Wonder Woman has one set of official, awkward bookends and one set of unofficial ones. The former does lead Gal Gadot no favors–after spending a moving building a character, it goes all tabula rosa and turns Gadot into little more than a licensing image. The latter does the film no favors. The latter is lousy CG composites. Wonder Woman is full of them, but none of them are worse than the first one and the last one. They jarringly destroy any verisimilitude director Jenkins and Gadot (in the case of the closing bookend) have been working towards. At least in the prologue–which comes after the first bookend (Allan Heinberg’s script is never plotted well)–there’s the rest of the film. But to close on being yanked out of the picture? It’s the final kick in Wonder Woman’s shins.

After the silly opening frame, bad composite or not, Wonder Woman gets off to a strong start. Connie Nielsen is queen of the Amazons, Robin Wright is general of the Amazons. Lilly Aspell and Emily Carey play the younger versions of Gadot but they’re not the point. Nielsen and Wright are the point. Nielsen’s solid, Wright’s awesome.
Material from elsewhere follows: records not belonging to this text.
-- ==== Sys2Proof/Machine/Dma.lean ====
section
/-! DEFINITION. The DMA engine and its channels, the exporters, and the check-value units (R37-R40, R464-R466, R534-R555). -/

namespace Sys2Proof.Machine

/-! ### CRCs (Table 17.6) -/

/-- `n` steps of a reflected and of a plain CRC register of 64 bits. -/
def crcRefl (p : BitVec 64) : Nat → BitVec 64 → BitVec 64
  | 0, c => c
  | n + 1, c => crcRefl p n (if c.getLsbD 0 then (c >>> 1) ^^^ p else c >>> 1)

def crcPlain (p : BitVec 64) : Nat → BitVec 64 → BitVec 64
  | 0, c => c
  | n + 1, c => crcPlain p n (if c.getLsbD 63 then (c <<< 1) ^^^ p else c <<< 1)

/-- A byte taken into the running value of polynomial `poly`. -/
def cvByte (poly : Nat) (c : BitVec 64) (b : Byte) : BitVec 64 :=
  match poly with
  | 0 => crcRefl 0xEDB88320#64 8 (c ^^^ b.setWidth 64)
  | 1 => crcRefl 0x82F63B78#64 8 (c ^^^ b.setWidth 64)
  | _ => crcPlain 0x42F0E1EBA9EA3693#64 8 (c ^^^ (b.setWidth 64 <<< 56))

/-- Initial running value and final XOR. -/
def cvInit (poly : Nat) : BitVec 64 := if poly < 2 then 0xFFFFFFFF#64 else 0#64
def cvRun (poly : Nat) (c : BitVec 64) (bs : Bytes) : BitVec 64 := bs.foldl (cvByte poly) c
def cvFinal (poly : Nat) (c : BitVec 64) : BitVec 64 := c ^^^ cvInit poly

/-! ### The address space (R37, Tables 1.7 and 1.8) -/

/-- The SRAM windows: base, size, and whether they belong to the forwarding die. -/
def sramWindows : List (Nat × Nat × Bool) :=
  [(0x400000000000, 64 * 2 ^ 20, true), (0x400100000000, 48 * 2 ^ 20, true), (0x400200000000, 24 * 2 ^ 20, true),
   (0x400300000000, 4 * 2 ^ 20, true), (0x400400000000, 16 * 2 ^ 20, true), (0x400500000000, 4 * 2 ^ 20, true),
   (0x500000000000, 256 * 2 ^ 20, false), (0x500100000000, 16 * 2 ^ 20, false), (0x500200000000, 16 * 2 ^ 20, false),
   (0x500300000000, 8 * 2 ^ 20, false)]

def inWindow (w : Nat × Nat × Bool) (a : Nat) : Bool := decide (w.1 ≤ a) && decide (a < w.1 + w.2.1)
def sramWindow (a : Nat) : Option (Nat × Nat × Bool) := sramWindows.find? fun w => inWindow w a
/-- Control memory of channels A, B, C. -/
def ctrlMem (a : Nat) : Bool := (List.range 3).any fun n => inWindow (0x600000000000 + n * 2 ^ 32, 64 * 2 ^ 20, false) a

/-- The six blocks of 1 MiB units that unit 0 scrubs (R551): the address of block `k`, 0 to 159. -/
def scrubAddr (k : Nat) : Nat :=
  let go := (sramWindows.take 6).foldl (fun (x : Option Nat × Nat) w =>
    match x.1 with
    | some _ => x
    | none => let n := w.2.1 / 2 ^ 20; if x.2 < n then (some (w.1 + x.2 * 2 ^ 20), 0) else (none, x.2 - n)) (none, k)
  go.1.getD 0

/-- Where one byte of a burst lies: host memory, a device address, or nowhere, with the address to report. -/
inductive Loc where
  | host (a : Nat)
  | dev (a : Nat)
  | bad (a : Nat)
  deriving DecidableEq, Repr

/-- What one byte reads as: it may be uncorrectable, or not readable at all. -/
inductive Got where
  | ok (b : Byte)
  | ue
  | bad
  deriving DecidableEq, Repr

/-- The byte at pointer value `x` under an area code, 0 for none (R539; Table 10.1 places the areas, log 34). -/
def locOf (area x : Nat) : Loc :=
  if area = 0 then (if 2 ^ 63 ≤ x then .host (x - 2 ^ 63) else .dev x)
  else
    let r := hbmAreas.getD (area - 1) (0, 0, false)
    let size := if r.2.2 then 4 * r.2.1 else 8 * r.2.1
    if x < size then .dev (hbmPrim r.1 x) else .bad (hbmPrim r.1 x)

/-- The region of Table 1.7 a byte lies in. -/
def regionOf : Loc → Nat
  | .host _ => 0
  | .dev a => 1 + a / 2 ^ 44
  | .bad _ => 99

namespace Dev

/-! ### Reading the device (R39, R40, R352) -/

/-- The record of Table 7.3 as a word; of a free cell only USED is known (log 130). -/
def recBytes (n j : Nat) : Option CellRec → Bytes
  | some r => le 8 (2 ^ 63 + b2n r.head * 2 ^ 62 + b2n r.shared * 2 ^ 61 + r.next % 2 ^ 30 * 2 ^ 31 + r.owner % 2 ^ 23 * 2 ^ 8 + r.refcnt % 256)
  | none => (List.range 7).map (fun k => Config.openByte n (j + k)) ++ [Config.openByte n (j + 7) &&& 0x7F#8]

/-- Byte `y` of the record of stripe `s` (R236). -/
def stripeByte (d : Dev) (n j s y : Nat) : Byte :=
  let x := tgetD d.buf.stripe {} s
  if y < 8 then ([x.written.setWidth 8, BitVec.ofNat 8 (b2n x.closed + 2 * b2n x.parity)]).getD y 0
  else (recBytes n (j - y % 8) (tget x.recs (y / 8 - 1))).getD (y % 8) 0

/-- The descriptor of the frame whose head pointer is `p`, and the head pointer of the next frame in its queue (R270, Table 8.2). -/
def descAt (d : Dev) (p : Nat) : Option (QEntry × Nat) :=
  d.qs.q.findSome? fun q => ((q.2.chain.zip ((q.2.chain.drop 1).map (·.ptr) ++ [endPtr])).find? fun e => e.1.ptr == p)

/-- A frame descriptor as bytes (Table 8.2). -/
def descBytes (e : QEntry) (next : Nat) : Bytes :=
  le 4 (e.ptr + b2n e.shared * 2 ^ 31) ++ le 4 next ++ le 4 (e.cls * 2 ^ 29 + e.len * 2 ^ 15 + e.quota * 2) ++ le 4 e.arrival

/-- Byte `y` of the export ring of a set: record `i` ever written lies in slot `i` modulo 4 (R322, log 130). -/
def ringByte (a : Acct) (s y : Nat) : Option Byte :=
  let sz := ringBytes a.n / 4
  ((a.ring.zipIdx.find? fun r => (a.wrote - 1 - r.2) % 4 == y / sz).map fun r => acctBytes s a.n r.1).bind fun b => b[y % sz]?

/-- Byte `x` of the area at stack offset `b`, as the model holds it; none where its bytes are open (log 35). -/
def areaByte (d : Dev) (n j b x : Nat) : Option Byte :=
  if b = 0x300000000 then some (d.stripeByte n j (x / 64) (x % 64))
  else if b = 0x330000000 then (d.descAt (hbmPtr (x / 16 / 7) (x / 16 % 7))).map fun e => (descBytes e.1 e.2).getD (x % 16) 0
  else if b = 0x3A4800000 then
    d.sch.acct.findSome? fun s => if s.2.ringAt ≤ x ∧ x < s.2.ringAt + ringBytes s.2.n then ringByte s.2 s.1 (x - s.2.ringAt) else none
  else none

/-- The area table's row an address lies in. -/
def areaRow (a : Nat) : Option (Nat × Nat × Bool) := hbmAreas.find? fun r => decide (r.1 ≤ a % 2 ^ 34) && decide (a % 2 ^ 34 < r.1 + r.2.1)

/-- Areas whose bytes HBM holds as such, or as the tables of R135 and R316. -/
def byteArea (b : Nat) : Bool := b == 0x397800000 || b == 0x39C800000 || b == 0x3C4800000 || b == 0x3E4800000

/-- Byte `j` of the `n`-th open run, at HBM address `a` of its primary. -/
def hbmView (d : Dev) (n j a : Nat) : Byte :=
  match areaRow a with
  | none => d.hbmByte a
  | some (b, _, _) => if byteArea b then d.hbmByte a else (d.areaByte n j b (hbmOffset b a)).getD (Config.openByte n j)

/-- The words of the table windows and of the node states that hold an uncorrectable error (R40, Tables 5.4 and 18.4): the words of the entry where the
model keeps the error by entry (log 130). -/
def badTableWords (d : Dev) : List Nat :=
  (d.fwd.ue.flatMap fun i => match i with
    | .word x => [x]
    | .nh k => [nhWord k]
    | .ecmp g => [(0x400201000000 + 4 * g) / 8 * 8]
    | .node k => [0x500200000000 + 16 * k, 0x500200000000 + 16 * k + 8]
    | _ => []) ++
  (d.sch.pol.filterMap fun p => if p.2.ue then some (0x400400000000 + 8 * p.1) else none) ++
  d.fwd.tbl.acl.flatMap fun e => if e.2.copyUe then (List.range 5).map fun k => aclWord e.1 + 8 * k else []

/-- A word of an SRAM window holds an uncorrectable error (R40, R252). -/
def wordBad (d : Dev) (w : Nat) : Bool :=
  d.badTableWords.contains w ||
  (inWindow (0x500300000000, 8 * 2 ^ 20, false) w && (match tget d.buf.cell ((w - 0x500300000000) / 8) with | some r => r.bad | none => false)) ||
  (inWindow (0x500000000000, 256 * 2 ^ 20, false) w &&
    (match tget d.buf.cell ((w - 0x500000000000) / 256) with | some r => r.dataBad.contains (w / 8 % 32) | none => false))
The costumes are a little questionable, as they’re on an island paradise and Nielsen’s in furs? But it’s good.

Then it’s time for Gadot to take over the role and for Chris Pine to literally fall into her lap. Everything starts moving rather quickly–Pine’s arrival, a battle scene with the Amazons versus German soldiers, Gadot and Nielsen bickering, Gadot heading into the world of man. She can never return to her family, but it’s okay because she’s got a mission. It’s World War I and she’s got to save the world, based on bedtime stories Nielsen told Aspell. Turns out they’re the Amazon equivalents of Santa Claus, which should break some of the film’s logic but no one seems to care.

It’s unfortunate Gadot and Nielsen–and Gadot and Wright–never really get scenes together. It’s always plot perturbing scenes, nothing to build the relationships. Again, Heinburg’s script is never plotted well. Ever.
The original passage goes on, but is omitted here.